Quem pode ser considerado denunciante?

  • A pessoa singular que denuncie ou divulgue publicamente uma infração com fundamento em informações obtidas no âmbito do seu trabalho (mesmo que entretanto tenha saído dessa empresa), independentemente da natureza desta atividade e do setor em que é exercida.
  • Bem como as infrações baseadas em informações conhecidas durante o processo de recrutamento ou durante outra fase de negociação pré-contratual;
  • Neste contexto, poderão ser considerados denunciantes, designadamente: os trabalhadores do setor privado, social ou público, os prestadores de serviços, contratantes, subcontratantes e fornecedores, bem como quaisquer pessoas que atuem sob a sua supervisão e direção, os titulares de participações sociais e as pessoas pertencentes a órgãos de administração ou de gestão ou a órgãos fiscais ou de supervisão de pessoas coletivas, incluindo membros não executivos. E ainda voluntários e estagiários, remunerados ou não remunerados.

Que ‘castigo’ terão as empresas incumpridoras?

  • A lei estabelece um quadro punitivo para o incumprimento das medidas previstas nesta Lei, com contraordenações graves e muito graves, puníveis com coimas que podem chegar aos 250 mil euros no caso de pessoas coletivas e 25 mil euros no caso de pessoas singulares.

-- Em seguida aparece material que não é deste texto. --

/-! ### `State.setTimer` -/

@[simp] theorem setTimer_variant (s : State) (p n : Nat) (v : Timer) : (s.setTimer p n v).variant = s.variant := rfl
@[simp] theorem setTimer_boot (s : State) (p n : Nat) (v : Timer) : (s.setTimer p n v).boot = s.boot := rfl
@[simp] theorem setTimer_restored (s : State) (p n : Nat) (v : Timer) : (s.setTimer p n v).restored = s.restored := rfl
@[simp] theorem setTimer_burn (s : State) (p n : Nat) (v : Timer) : (s.setTimer p n v).burn = s.burn := rfl
@[simp] theorem setTimer_ticks (s : State) (p n : Nat) (v : Timer) : (s.setTimer p n v).ticks = s.ticks := rfl
@[simp] theorem setTimer_canvas (s : State) (p n : Nat) (v : Timer) : (s.setTimer p n v).canvas = s.canvas := rfl
@[simp] theorem setTimer_canvasNext (s : State) (p n : Nat) (v : Timer) : (s.setTimer p n v).canvasNext = s.canvasNext := rfl
@[simp] theorem setTimer_anchors (s : State) (p n : Nat) (v : Timer) : (s.setTimer p n v).anchors = s.anchors := rfl
@[simp] theorem setTimer_regs (s : State) (p n : Nat) (v : Timer) : (s.setTimer p n v).regs = s.regs := rfl
@[simp] theorem setTimer_shown (s : State) (p n : Nat) (v : Timer) : (s.setTimer p n v).shown = s.shown := rfl
@[simp] theorem setTimer_setNow (s : State) (p n : Nat) (v : Timer) : (s.setTimer p n v).setNow = s.setNow := rfl
@[simp] theorem setTimer_rwcNow (s : State) (p n : Nat) (v : Timer) : (s.setTimer p n v).rwcNow = s.rwcNow := rfl
@[simp] theorem setTimer_outputs (s : State) (p n : Nat) (v : Timer) : (s.setTimer p n v).outputs = s.outputs := rfl
@[simp] theorem setTimer_bankWrites (s : State) (p n : Nat) (v : Timer) : (s.setTimer p n v).bankWrites = s.bankWrites := rfl
@[simp] theorem setTimer_dues (s : State) (p n : Nat) (v : Timer) : (s.setTimer p n v).dues = s.dues := rfl
@[simp] theorem setTimer_mem (s : State) (p n : Nat) (v : Timer) : (s.setTimer p n v).mem = s.mem := rfl
@[simp] theorem setTimer_badWords (s : State) (p n : Nat) (v : Timer) : (s.setTimer p n v).badWords = s.badWords := rfl
@[simp] theorem setTimer_poisoned (s : State) (p n : Nat) (v : Timer) : (s.setTimer p n v).poisoned = s.poisoned := rfl
@[simp] theorem setTimer_flips (s : State) (p n : Nat) (v : Timer) : (s.setTimer p n v).flips = s.flips := rfl
@[simp] theorem setTimer_seq (s : State) (p n : Nat) (v : Timer) : (s.setTimer p n v).seq = s.seq := rfl
@[simp] theorem setTimer_flight (s : State) (p n : Nat) (v : Timer) : (s.setTimer p n v).flight = s.flight := rfl
@[simp] theorem setTimer_twq (s : State) (p n : Nat) (v : Timer) : (s.setTimer p n v).twq = s.twq := rfl
@[simp] theorem setTimer_waiting (s : State) (p n : Nat) (v : Timer) : (s.setTimer p n v).waiting = s.waiting := rfl
@[simp] theorem setTimer_events (s : State) (p n : Nat) (v : Timer) : (s.setTimer p n v).events = s.events := rfl
@[simp] theorem setTimer_evArrived (s : State) (p n : Nat) (v : Timer) : (s.setTimer p n v).evArrived = s.evArrived := rfl
@[simp] theorem setTimer_evPend (s : State) (p n : Nat) (v : Timer) : (s.setTimer p n v).evPend = s.evPend := rfl
@[simp] theorem setTimer_evServ (s : State) (p n : Nat) (v : Timer) : (s.setTimer p n v).evServ = s.evServ := rfl
@[simp] theorem setTimer_alarms (s : State) (p n : Nat) (v : Timer) : (s.setTimer p n v).alarms = s.alarms := rfl
@[simp] theorem setTimer_syncRun (s : State) (p n : Nat) (v : Timer) : (s.setTimer p n v).syncRun = s.syncRun := rfl
@[simp] theorem setTimer_syncBad (s : State) (p n : Nat) (v : Timer) : (s.setTimer p n v).syncBad = s.syncBad := rfl
@[simp] theorem setTimer_lastAdj (s : State) (p n : Nat) (v : Timer) : (s.setTimer p n v).lastAdj = s.lastAdj := rfl
@[simp] theorem setTimer_adjGoal (s : State) (p n : Nat) (v : Timer) : (s.setTimer p n v).adjGoal = s.adjGoal := rfl
@[simp] theorem setTimer_syncOut (s : State) (p n : Nat) (v : Timer) : (s.setTimer p n v).syncOut = s.syncOut := rfl
@[simp] theorem setTimer_evtLow (s : State) (p n : Nat) (v : Timer) : (s.setTimer p n v).evtLow = s.evtLow := rfl
@[simp] theorem setTimer_convs (s : State) (p n : Nat) (v : Timer) : (s.setTimer p n v).convs = s.convs := rfl
@[simp] theorem setTimer_seen (s : State) (p n : Nat) (v : Timer) : (s.setTimer p n v).seen = s.seen := rfl
@[simp] theorem setTimer_monitors (s : State) (p n : Nat) (v : Timer) : (s.setTimer p n v).monitors = s.monitors := rfl
@[simp] theorem setTimer_cmps (s : State) (p n : Nat) (v : Timer) : (s.setTimer p n v).cmps = s.cmps := rfl
@[simp] theorem setTimer_sweeps (s : State) (p n : Nat) (v : Timer) : (s.setTimer p n v).sweeps = s.sweeps := rfl
@[simp] theorem setTimer_pairs (s : State) (p n : Nat) (v : Timer) : (s.setTimer p n v).pairs = s.pairs := rfl
@[simp] theorem setTimer_trips (s : State) (p n : Nat) (v : Timer) : (s.setTimer p n v).trips = s.trips := rfl
@[simp] theorem setTimer_slots (s : State) (p n : Nat) (v : Timer) : (s.setTimer p n v).slots = s.slots := rfl
@[simp] theorem setTimer_engines (s : State) (p n : Nat) (v : Timer) : (s.setTimer p n v).engines = s.engines := rfl
@[simp] theorem setTimer_freezeLines (s : State) (p n : Nat) (v : Timer) : (s.setTimer p n v).freezeLines = s.freezeLines := rfl
@[simp] theorem setTimer_threads (s : State) (p n : Nat) (v : Timer) : (s.setTimer p n v).threads = s.threads := rfl
@[simp] theorem setTimer_cores (s : State) (p n : Nat) (v : Timer) : (s.setTimer p n v).cores = s.cores := rfl
@[simp] theorem setTimer_panels (s : State) (p n : Nat) (v : Timer) : (s.setTimer p n v).panels = s.panels := rfl
@[simp] theorem setTimer_counters (s : State) (p n : Nat) (v : Timer) : (s.setTimer p n v).counters = s.counters := rfl
@[simp] theorem setTimer_dmas (s : State) (p n : Nat) (v : Timer) : (s.setTimer p n v).dmas = s.dmas := rfl
@[simp] theorem setTimer_timers (s : State) (p n : Nat) (v : Timer) :
    (s.setTimer p n v).timers = Store.write {} s.timers (p * 16 + n) v := rfl
@[simp] theorem setTimer_stencils (s : State) (p n : Nat) (v : Timer) : (s.setTimer p n v).stencils = s.stencils := rfl
@[simp] theorem setTimer_pads (s : State) (p n : Nat) (v : Timer) : (s.setTimer p n v).pads = s.pads := rfl
@[simp] theorem setTimer_intents (s : State) (p n : Nat) (v : Timer) : (s.setTimer p n v).intents = s.intents := rfl
@[simp] theorem setTimer_budgets (s : State) (p n : Nat) (v : Timer) : (s.setTimer p n v).budgets = s.budgets := rfl
@[simp] theorem setTimer_ports (s : State) (p n : Nat) (v : Timer) : (s.setTimer p n v).ports = s.ports := rfl
@[simp] theorem setTimer_journals (s : State) (p n : Nat) (v : Timer) : (s.setTimer p n v).journals = s.journals := rfl
@[simp] theorem setTimer_handovers (s : State) (p n : Nat) (v : Timer) : (s.setTimer p n v).handovers = s.handovers := rfl
@[simp] theorem setTimer_slotA (s : State) (p n : Nat) (v : Timer) : (s.setTimer p n v).slotA = s.slotA := rfl
@[simp] theorem setTimer_slotB (s : State) (p n : Nat) (v : Timer) : (s.setTimer p n v).slotB = s.slotB := rfl
@[simp] theorem setTimer_commit (s : State) (p n : Nat) (v : Timer) : (s.setTimer p n v).commit = s.commit := rfl
@[simp] theorem setTimer_supply (s : State) (p n : Nat) (v : Timer) : (s.setTimer p n v).supply = s.supply := rfl
@[simp] theorem setTimer_fuses (s : State) (p n : Nat) (v : Timer) : (s.setTimer p n v).fuses = s.fuses := rfl
@[simp] theorem setTimer_image (s : State) (p n : Nat) (v : Timer) : (s.setTimer p n v).image = s.image := rfl
@[simp] theorem setTimer_challenge (s : State) (p n : Nat) (v : Timer) : (s.setTimer p n v).challenge = s.challenge := rfl
@[simp] theorem setTimer_tamperBusy (s : State) (p n : Nat) (v : Timer) : (s.setTimer p n v).tamperBusy = s.tamperBusy := rfl
@[simp] theorem setTimer_jtag (s : State) (p n : Nat) (v : Timer) : (s.setTimer p n v).jtag = s.jtag := rfl
@[simp] theorem setTimer_resetPinLow (s : State) (p n : Nat) (v : Timer) : (s.setTimer p n v).resetPinLow = s.resetPinLow := rfl
@[simp] theorem setTimer_free (s : State) (p n : Nat) (v : Timer) : (s.setTimer p n v).free = s.free := rfl
@[simp] theorem setTimer_upset (s : State) (p n : Nat) (v : Timer) : (s.setTimer p n v).upset = s.upset := rfl
@[simp] theorem setTimer_pending (s : State) (p n : Nat) (v : Timer) : (s.setTimer p n v).pending = s.pending := rfl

Como é o denunciante protegido contra eventuais retaliações?

  • A Diretiva sobre Proteção de Denunciantes (Whistleblower) exige a proibição total de qualquer forma de retaliação.
  • Uma denúncia não deve originar um tratamento desfavorável ou reações contra o denunciante.
  • Nem os denunciantes (ou quaisquer outros) que cumpram as condições da lei podem ser objeto de retaliação, tentativa de retaliação ou ameaças de retaliação. Caso isso aconteça, os próprios denunciantes terão direito a uma indemnização;

Quem gere este canal de denúncia?

  • O empregador pode optar por ser responsável pelo canal internamente. Neste caso, deve ser selecionada uma pessoa independente da empresa (ou departamento) que recebe os alertas e se encarrega do contacto com o denunciante;
  • Ou então ter uma entidade externa responsável pelo canal. Será essencial garantir o conhecimento e experiência na área do Direito Laboral e RGPD, para além do domínio da própria Diretiva e Lei do Whistleblower.